Les cinq signataires que sont les anciens députés Joseph Manès Louis (Operasyon Tèt Ansanm), Antoine Rodon Bien-Aimé (FND), Jerry Tardieu (En Avant), et l’ex-sénateur Steven Benoit (ENTENTE) sans oublier le Dr Réginald Boulos (MTV Ayiti) demeurent persuadés qu’en proposant un départ sous condition du Président de la République tout n’est pas perdu. Puisqu’ils : « déclarent qu’il est encore possible de trouver un accord politique inclusif entre les protagonistes de la crise incluant nécessairement le départ ordonné de M. Jovenel Moïse dont le mandat a pris fin le 7 février 2021 (selon les articles 134-2 ,134-3 de la Constitution et l’article 239 du décret électoral du 2 mars 2015), la mise en place d’un gouvernement d’Union Nationale et l’organisation d’élections honnêtes, transparentes et crédibles dans un délai techniquement possible et un climat de sécurité rétabli ». A partir de là, l’affaire devient plus compliquée puisque, en proposant un gouvernement d’Union Nationale, ce groupe d’opposants prend carrément le contrepied des propositions d’au moins trois autres entités au sein des oppositions.

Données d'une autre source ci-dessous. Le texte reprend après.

-- ==== Sys2Proof/Laws/Course.lean ====
section
/-! SUPPORT. One word followed through the pipeline: what each buffer holds of it after each Step, whatever else is in
flight (R142). A statement about an instruction's passage cites these and unfolds no stage. `course w s` is `s` after
the cycle that fetches `w`; `cycle` gives the states after it. -/

namespace Sys2Proof.Machine

/-- The function code the ALU-control decoder sees is FUNCT of the word (R105). -/
@[simp] theorem functInput_sext (w : Word) :
    (sext32 (offsetOf w)).extractLsb' 0 6 = functOf w := by
  ext i hi
  have h16 : i < 16 := by omega
  have h32 : i < 32 := by omega
  simp only [sext32, offsetOf, functOf, BitVec.getElem_extractLsb', Nat.zero_add,
    BitVec.getLsbD_signExtend, BitVec.getLsbD_extractLsb', h16, h32, decide_true, Bool.true_and,
    if_true]

/-- What the dispatch of a word leaves in `alu_result`, its operands read in state `t` (R112, R136). -/
def courseResult (w : Word) (t : State) : Word :=
  alu (aluControl (controlDecode w).aluOp1 (controlDecode w).aluOp0 (functOf w)) (t.reg (rsOf w))
    (if (controlDecode w).aluSrc then sext32 (offsetOf w) else t.reg (rtOf w)) t.aluResult

/-- The destination register of a word (R136). -/
def courseDest (w : Word) : RegIdx := if (controlDecode w).regDst then rdOf w else rtOf w

/-- A DX slot holds the word `w`, fetched at `p`, its registers read in state `t` (R137). -/
def InDecode (w p : Word) (t : State) (d : DxSlot) : Prop :=
  d = ⟨w, nextPc p, t.reg (rsOf w), t.reg (rtOf w), sext32 (offsetOf w), controlDecode w⟩

/-- An XM slot holds the word `w`, fetched at `p`, its registers read in state `t`, its ALU result `result` (R136). -/
def InExecute (w p : Word) (t : State) (result : Word) (m : XmSlot) : Prop :=
  m = ⟨controlDecode w, t.reg (rtOf w), branchTarget (nextPc p) (sext32 (offsetOf w)), result,
    zeroFlag result, courseDest w⟩

variable {w p : Word} {s t : State}

/-- Step s + 1 of a word in FD. -/
theorem decode_step (h : s.fd.w = ⟨w, nextPc p⟩) : InDecode w p (cycle s) (cycle s).dx.w := by
  simp only [InDecode, cycle_dx, h]

/-- Step s + 2 of a word in DX, read in the state this Step finds. -/
theorem execute_step (h : InDecode w p s s.dx.w) :
    (cycle s).aluResult = courseResult w s ∧
      InExecute w p s (courseResult w s) (cycle s).xm.w := by
  have hd : dispatchAlu s.dx.w s.aluResult = courseResult w s := by
    rw [h]; simp only [dispatchAlu, functInput, operandA, operandB, courseResult, functInput_sext]
  refine ⟨hd, ?_⟩
  simp only [InExecute, cycle_xm, hd]
  rw [h]
  rfl

/-- The passage of an instruction whose four later calls work, with its word in DX after Step s + 1: all that the rest
of the passage depends on is the state `s2` after that Step. -/
theorem passage_of_staysWorking {i : Instr} {s : State} (h : StaysWorking i s) :
    ∃ s2, Passage i s (workingCycle (encode i) s) s2 (cycle s2) (cycle (cycle s2))
        (cycle (cycle (cycle s2))) ∧
      s2 = cycle (workingCycle (encode i) s) ∧ InDecode (encode i) s.pc s2 s2.dx.w :=
  ⟨_, ⟨exec_eq_workingCycle i s, step_of_working h.1, step_of_working h.2.1,
    step_of_working h.2.2.1, step_of_working h.2.2.2⟩, rfl, decode_step rfl⟩

/-- A word without a branch, a load or a store leaves `pc`, data memory and the free count alone in Step s + 3. -/
theorem memory_step_quiet (hb : s.xm.w.ctrl.branch = false) (hr : s.xm.w.ctrl.memRead = false)
    (hw : s.xm.w.ctrl.memWrite = false) :
    (cycle s).pc = nextPc s.pc ∧ (cycle s).dmem = s.dmem ∧ (cycle s).freeCount = s.freeCount := by
  simp [branchTaken, hb, hr, hw]

/-- Step s + 4: the one register written (R134). -/
theorem writeBack_step (h : s.mw.w.ctrl.regWrite = true) (r : RegIdx) :
    (cycle s).reg r =
      if r = s.mw.w.dest then (if r = 0#5 then 0#32 else writeBackValue s.mw.w) else s.reg r := by
  have : (cycle s).reg r =
      RegFile.read (RegFile.write s.x s.mw.w.dest (writeBackValue s.mw.w)) r := by
    simp only [Hardware.reg, cycle_x, h, if_true]
  rw [this, RegFile.read_write]
  by_cases hr : r = s.mw.w.dest
  · subst hr; simp
  · simp [hr, Hardware.reg]

/-- The whole course of a word with the R-type row (R170), from its DX slot on. -/
theorem rType_course {rd : RegIdx} (hd : InDecode w p s s.dx.w)
    (hc : controlDecode w = Control.rType) (hrd : rdOf w = rd) :
    RTypeCourse rd (courseResult w s) s (cycle s) (cycle (cycle s)) (cycle (cycle (cycle s))) := by
  obtain ⟨ha, hx⟩ := execute_step hd
  generalize hs3 : cycle s = s3 at *
  have hctrl : s3.xm.w.ctrl = Control.rType := by rw [hx]; exact hc
  have hdest : s3.xm.w.dest = rd := by rw [hx]; simp [courseDest, hc, Control.rType, hrd]
  have hres : s3.xm.w.aluResult = courseResult w s := by rw [hx]
  obtain ⟨hp, hm, hf⟩ := memory_step_quiet (s := s3) (by rw [hctrl]; rfl) (by rw [hctrl]; rfl)
    (by rw [hctrl]; rfl)
  have hmd : (cycle s3).mw.w.dest = rd := by simpa using hdest
  have hval : writeBackValue (cycle s3).mw.w = courseResult w s := by
    simp [writeBackValue, hctrl, Control.rType, hres]
  have hwb := writeBack_step (s := cycle s3) (by simp [hctrl, Control.rType])
  refine ⟨by rw [hd]; exact hc, ha, hres, by rw [hx], hdest, hp, hm, hf, ?_, ?_⟩
  · rw [hwb, hmd, hval]; simp
  · intro r hr; rw [hwb, hmd]; simp [hr]

/-- A word whose row has RegWrite 0 writes no register in Step s + 4. -/
theorem writeBack_step_quiet (h : s.mw.w.ctrl.regWrite = false) : (cycle s).x = s.x := by
  simp only [cycle_x, h, Bool.false_eq_true, if_false]

/-- The whole course of a word with the no-op row (R210, R211), from its DX slot on. -/
theorem noOp_course (hd : InDecode w p s s.dx.w) (hc : controlDecode w = Control.noOp) :
    NoOpCourse s (cycle s) (cycle (cycle s)) (cycle (cycle (cycle s))) := by
  have hres : courseResult w s = s.aluResult := by
    simp [courseResult, hc, Control.noOp, aluControl, aluKey, alu]
  obtain ⟨ha, hx⟩ := execute_step hd
  rw [hres] at ha hx
  generalize hs3 : cycle s = s3 at *
  have hctrl : s3.xm.w.ctrl = Control.noOp := by rw [hx]; exact hc
  obtain ⟨hp, hm, hf⟩ := memory_step_quiet (s := s3) (by rw [hctrl]; rfl) (by rw [hctrl]; rfl)
    (by rw [hctrl]; rfl)
  exact ⟨by rw [hd]; exact hc, ha, by rw [hx], by rw [hx], hp, hm, hf,
    writeBack_step_quiet (s := cycle s3) (by simp [hctrl, Control.noOp])⟩

end Sys2Proof.Machine
end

En fait, en parlant de gouvernement d’Union Nationale, les cinq excluent d’office l’ex-juge de la Cour de cassation, Joseph Mécène Jean-Louis propulsé « Président de la Transition » par le Secteur Démocratique et Populaire depuis le 7 février 2021. En faisant ce choix, c’est divorce assuré avec le groupe du SDP qui fait de Me Mécène Jean-Louis son navire amiral sans qui, rien, selon cette frange de l’opposition, ne serait possible. Sinon, ce serait une trahison vis-à-vis de l’homme de loi qui s’est livré en sacrifice en faisant don de sa personne à Haïti pour sauver l’opposition, d’après les responsables de cette branche radicale des oppositions. Deuxième problème, les cinq et la DIRPOD se mettent aussi à dos avec le Parti Pitit Dessalines de l’ex-candidat à la présidence Jean-Charles Moïse qui, à aucun moment de la bataille politique contre le Président Jovenel Moïse, n’a évoqué un quelconque gouvernement d’Union ou d’Entente Nationale.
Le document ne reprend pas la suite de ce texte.